LaForge had to repeatedly reduce the budget, often by $1 million or more. He closed the university’s golf course at the recommendation of his cabinet and shuttered a slew of programs from athletic training to journalism.
In 2000, Delta State received roughly $21 million in state appropriations. If state funding had kept pace with inflation, the university would have received about $36 million from the Legislature this fiscal year. Instead, it got $20 million.
These state budget cuts have hamstrung the administration’s ability to fund new programs or strategies to increase enrollment. But there were tactics the university could have pursued without more funding.
At a meeting in July 2015, the former dean of enrollment management, Debbie Heslep, told cabinet members that the university needed an enrollment plan crafted with input from the whole campus.
The plan should be led by a faculty member, not admissions, Heslep said, and provide a “clear direction and a unified decision on where to take our enrollment management efforts” like targeting National Merit semi-finalists, emphasizing particular majors, or increasing scholarships.
It’s unclear from the meeting minutes if that ever happened. Interim Director of Communications Holly Ray told Mississippi Today via email that “Admissions has undergone restructuring quite a few times since then, so there isn’t any one person who was there during that time to speak to it.”
By 2018, meeting minutes show the administration discussing how dire the financial situation had become. That July, Vice President for Finance and Administration James Rutledge told cabinet members there were three ways the university could improve its cash on hand: delaying infrastructure repairs, increasing tuition and cutting scholarships.
Each strategy, Rutledge warned, came with a “caveat … that shows it will be damaging to the university,” according to minutes.
“IHL Commissioner Al Rankins has seen the Financial Sustainability report, and he knows our three strategies can’t be accomplished without terrible consequences,” Rutledge told the cabinet.
The reason Delta State was considering pursuing that latter strategy — reducing scholarships — was somewhat ironic.

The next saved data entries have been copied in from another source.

-- ==== Sys2Proof/Machine/State.lean ====
section
/-! DEFINITION. Every piece of state the manual gives the part, as plain data; the state after reset; and the
accessors through which the blocks of one head are read and written. INVENTORY.md lists each item with its rule. -/

namespace Sys2Proof.Machine

/-- Why the part would stop with a fault. No command of this part does: the manual gives every command an effect. -/
inductive Fault where
  /-- Raised by no meaning (safe: a machine that stopped here would only do less). -/
  | undefinedByManual
  deriving DecidableEq, Repr

/-- Why a command would have no meaning. -/
inductive Refusal where
  /-- Raised by no arm of exec: every row has its meaning (safe: a refusal proves nothing false). -/
  | notModelled (mnemonic : String)
  deriving DecidableEq, Repr

/-- The fourteen head states (00_scope.md "Head states and engagement", R27, codes R194). -/
inductive HeadState where
  | uncommissioned
  | commissioning
  | calDue
  | calibrating
  | ready
  | approach
  | spinup
  | plunge
  | dwell
  | weld
  | pause
  | exit
  | interrupting
  | interrupted
  deriving DecidableEq, Repr

/-- FRESH or REENTRY (R27). -/
inductive SeamKind where
  | fresh
  | reentry
  deriving DecidableEq, Repr

/-- FORWARD or REVERSE (R27, R84). -/
inductive Direction where
  | forward
  | reverse
  deriving DecidableEq, Repr

/-- The travel demand of a head (R28). -/
inductive Demand where
  | idle
  | hold
  | advance
  | approach
  deriving DecidableEq, Repr

/-- The fourteen interrupt causes (R45, codes R194). -/
inductive Cause where
  | hostStop
  | halt
  | forceLimit
  | torqueLimit
  | tempLimit
  | sensor
  | drive
  | travelDrive
  | plungeTimeout
  | pauseLimit
  | planStarved
  | gap
  | trackLoss
  | bedEnd
  deriving DecidableEq, Repr

/-- The class of a segment (R2). -/
inductive Zone where
  | runOn
  | body
  | clampGap
  | runOff
  deriving DecidableEq, Repr

/-- What an over-limit gap does (R2). -/
inductive GapAction where
  | slow
  | stop
  deriving DecidableEq, Repr

/-- Whether the seam goes on after a segment: CONTINUE is `carryOn` (R2). -/
inductive EndAction where
  | carryOn
  | exit
  deriving DecidableEq, Repr

/-- A segment record as the plan store holds it (R2). -/
structure Segment where
  id : Nat
  start : Nat
  length : Nat
  zone : Zone
  force : Nat
  spindle : Nat
  cap : Nat
  windowMin : Nat
  windowMax : Nat
  tracking : Bool
  gapAction : GapAction
  endAction : EndAction
  deriving DecidableEq, Repr

/-- The end station: start plus length (R2). -/
def Segment.endStation (g : Segment) : Nat := g.start + g.length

The university had routinely overspent its scholarship budget by $1 million, largely because of increased tuition.
For students, the reduction in scholarships can mean they’re taking on more debt to go to college.
At Delta State, 60% of students take out federal loans to attend, according to the U.S. Department of Education’s College Scorecard. After graduation, the median debt is a little over $21,000 – a significant amount compared to median earnings of about $37,000.

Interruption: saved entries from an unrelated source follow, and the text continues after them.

/-- The length is the one its kind requires (R183, R195, R196): for LOAD PROFILE that of the set its set code names, any
that holds a set code where it names none (log 30). -/
def lengthFits (kind length : Nat) (payload : List Byte) : Bool :=
  if kind = 0x0B then decide (2 ≤ length) &&
    ([(0, 14), (1, 24), (2, 17), (3, 18)].lookup (payload.getD 1 0).toNat).all (· == length)
  else requestLengths.lookup kind == some length

/-- What a record that names the segment in force may carry: that segment's id and zone where there is one (R14, R160),
anything where there is none (log 11). -/
def NamesInForce (s : State) (h : Head) (named : SegmentRef) : Prop :=
  ∀ g, (s.head h).plan.inForce = some g → named = ⟨g.id, some g.zone⟩

/-- A head's log after one more event record, as R165 to R167 have it (statement RecordCreatedInPool). -/
def logWith (h : Head) (b : RecordBody) (s : State) : HeadLog := ((createRecord h b false s).head h).log

/-- A head's log after several event records, created one after the other. -/
def logAll (h : Head) (bodies : List RecordBody) (s : State) : HeadLog :=
  ((bodies.foldl (fun x b => createRecord h b false x) s).head h).log

/-- A head's log after one more event record and what that event counts, at a present head (R172). -/
def logCounted (h : Head) (b : RecordBody) (count : HeadCounters → HeadCounters) (s : State) : HeadLog :=
  if s.present h then { logWith h b s with counters := count (logWith h b s).counters } else logWith h b s

/-- A value lowered to a limit of a set, where the set is loaded (R4). -/
def lowered {α : Type} (set : Option α) (limit : α → Nat) (v : Nat) : Nat :=
  match set with
  | some p => if limit p < v then limit p else v
  | none => v

/-- A value raised to a limit of a set, where the set is loaded (R4). -/
def raised {α : Type} (set : Option α) (limit : α → Nat) (v : Nat) : Nat :=
  match set with
  | some p => if v < limit p then limit p else v
  | none => v

/-- Every field of a segment record lies within its encoding range (R2, R3). -/
def recordInRange (r : SegmentRecord) : Bool :=
  r.id ≤ 65535 && r.start ≤ 400000 && 10 ≤ r.length && r.length ≤ 100000 && r.start + r.length ≤ 400000 &&
  r.zone ≤ 3 && 200 ≤ r.force && r.force ≤ 6000 && 200 ≤ r.spindle && r.spindle ≤ 4000 && 50 ≤ r.cap &&
  r.cap ≤ 3000 && r.windowMin ≤ 20000 && r.windowMax ≤ 20000 && r.tracking ≤ 1 && r.gapAction ≤ 1 && r.endAction ≤ 1

/-- A stored segment is a record with the clamps of R4 against the sets that stand; the codes are those of R194. -/
def ClampedFrom (p : ProfileStore) (r : SegmentRecord) (g : Segment) : Prop :=
  g.id = r.id ∧ g.start = r.start ∧ g.length = r.length ∧ g.zone.code = r.zone ∧ bit g.tracking = r.tracking ∧
  g.gapAction.code = r.gapAction ∧ g.endAction.code = r.endAction ∧
  g.force = lowered p.limits LimitsSet.forceMax r.force ∧
  g.spindle = lowered p.limits LimitsSet.spindleMax r.spindle ∧
  g.cap = raised p.travel TravelSet.minWeldSpeed r.cap ∧
  g.windowMin = lowered p.tool ToolSet.depthHardMax r.windowMin ∧
  g.windowMax = lowered p.tool ToolSet.depthHardMax r.windowMax

/-- A stored segment clamped again (R5): the clamps of R4, and a window min that would not lie below its max is one less
than it. -/
def reclamped (p : ProfileStore) (g : Segment) : Segment :=
  let top := lowered p.tool ToolSet.depthHardMax g.windowMax
  let bottom := lowered p.tool ToolSet.depthHardMax g.windowMin
  { g with
    force := lowered p.limits LimitsSet.forceMax g.force
    spindle := lowered p.limits LimitsSet.spindleMax g.spindle
    cap := raised p.travel TravelSet.minWeldSpeed g.cap
    windowMin := if bottom < top then bottom else top - 1
    windowMax := top }

/-- The store after an accepted set: the set's own dependencies (R143 to R145), those of the later sets for LIMITS
(R150), and the progress (R148). -/
def ProfileStored (p : ProfileStore) (load : ProfileLoad) (n : ProfileStore) : Prop :=
  match load with
  | .limits l =>
    n.limits = some { l with torqueSoft := if l.torqueMax ≤ l.torqueSoft then l.torqueMax - 1 else l.torqueSoft } ∧
    n.tool = p.tool.map (fun t =>
      { t with plungeForceLimit := if l.forceMax < t.plungeForceLimit then l.forceMax else t.plungeForceLimit }) ∧
    n.regulator = p.regulator.map (fun r => { r with
      softTemp := if l.tempMax ≤ r.softTemp then l.tempMax - 1 else r.softTemp
      excursionBand := if l.forceMax ≤ r.excursionBand then l.forceMax - 1 else r.excursionBand }) ∧
    n.travel = p.travel ∧ n.progress = if p.progress = 0 then 1 else p.progress
  | .tool t =>
    let hard := if t.pinLength + 500 < t.depthHardMax then t.pinLength + 500 else t.depthHardMax
    n.tool = some { t with
      depthHardMax := hard
      plungeDepth := if hard < t.plungeDepth then hard else t.plungeDepth
      plungeForceLimit := lowered p.limits LimitsSet.forceMax t.plungeForceLimit } ∧
    n.limits = p.limits ∧ n.regulator = p.regulator ∧ n.travel = p.travel ∧
    n.progress = if p.progress = 1 then 2 else p.progress
  | .regulator r =>
    n.regulator = some { r with
      softTemp := lowered p.limits (fun l => l.tempMax - 1) r.softTemp
      excursionBand := lowered p.limits (fun l => l.forceMax - 1) r.excursionBand } ∧
    n.limits = p.limits ∧ n.tool = p.tool ∧ n.travel = p.travel ∧
    n.progress = if p.progress = 2 then 3 else p.progress
  | .travel t =>
    n.travel = some t ∧ n.limits = p.limits ∧ n.tool = p.tool ∧ n.regulator = p.regulator ∧
    n.progress = if p.progress = 3 then 4 else p.progress
  | .unknown _ => False

/-- The clamp mask of an accepted load: bit n for the n-th field of the set as stored that differs from the one sent
(R147, R195). -/
def loadClamps (n : ProfileStore) : ProfileLoad → Nat
  | .limits l => (n.limits.map fun m => 4 * bit (m.torqueSoft ≠ l.torqueSoft)).getD 0
  | .tool t => (n.tool.map fun m => 4 * bit (m.depthHardMax ≠ t.depthHardMax) +
      16 * bit (m.plungeDepth ≠ t.plungeDepth) + 64 * bit (m.plungeForceLimit ≠ t.plungeForceLimit)).getD 0
  | .regulator r => (n.regulator.map fun m => 8 * bit (m.softTemp ≠ r.softTemp) +
      64 * bit (m.excursionBand ≠ r.excursionBand)).getD 0
  | .travel _ => 0
  | .unknown _ => 0

/-- The place of a set in the commissioning order, as its set code gives it (R142, R194); 4 for a code that names none. -/
def setPlace : ProfileLoad → Nat
  | .limits _ => 0
  | .tool _ => 1
  | .regulator _ => 2
  | .travel _ => 3
  | .unknown _ => 4

/-- The fields of a set as sent, each with its encoding range (R143 to R146). -/
def fieldRanges : ProfileLoad → List (Nat × Nat × Nat)
  | .limits l =>
    [(l.forceMax, 500, 6000), (l.torqueMax, 100, 6000), (l.torqueSoft, 0, 5999), (l.tempMax, 300, 650),
     (l.spindleMax, 500, 4000), (l.gapLimit, 10, 200), (l.mismatchLimit, 10, 150)]
  | .tool t =>
    [(t.seamOrigin, 0, 400000), (t.pinLength, 1000, 15000), (t.depthHardMax, 1, 20000), (t.clearance, 2000, 50000),
     (t.plungeDepth, 0, 20000), (t.plungeRate, 50, 2000), (t.plungeForceLimit, 200, 6000), (t.plungeTimeout, 10, 600),
     (t.dwell, 0, 5000), (t.retractRate, 100, 5000), (t.trackPitch, 10, 100)]
  | .regulator r =>
    [(r.kp, 0, 1023), (r.ki, 0, 1023), (r.slew, 1, 50), (r.softTemp, 300, 600), (r.thermalSlope, 0, 20),
     (r.pauseFactor, 500, 1000), (r.excursionBand, 10, 1000), (r.excursionLength, 10, 1000), (r.lateralSlew, 1, 100)]
  | .travel t =>
    [(t.acceleration, 5, 200), (t.approachSpeed, 100, 6000), (t.minWeldSpeed, 50, 1000), (t.pauseAllowance, 0, 200),
     (t.starvationAllowance, 0, 5000), (t.trackHold, 10, 1000), (t.spinupTimeout, 10, 300), (t.bedEnd, 0, 400000),
     (t.calibrationBudget, 1, 255)]
  | .unknown _ => []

It remains to be seen if these strategies will meaningfully improve the school’s budget. The influx of federal dollars during the pandemic has helped Delta State stay afloat the last two years. And while the university’s cash on hand increased to 40 days in 2020 – the highest in 10 years – that’s still nowhere near IHL’s goal of 90 days.
But Delta State has a plan to improve enrollment now. At LaForge’s direction, Lovin, the vice president of student affairs, prepared one for IHL last year. The plan emphasizes recruiting in nearby high schools so that Delta State can once again “own its own backyard” but also says the university must “expand its reach” to meet its needs.
The plan does not discuss Delta State’s affordability. Lovin said he thinks the primary reason enrollment has declined is subpar recruiting efforts, not cost.
When he took over admissions, Lovin said he learned “we hadn’t been to Cleveland High School in seven years,” he said. “It’s a block down the street.”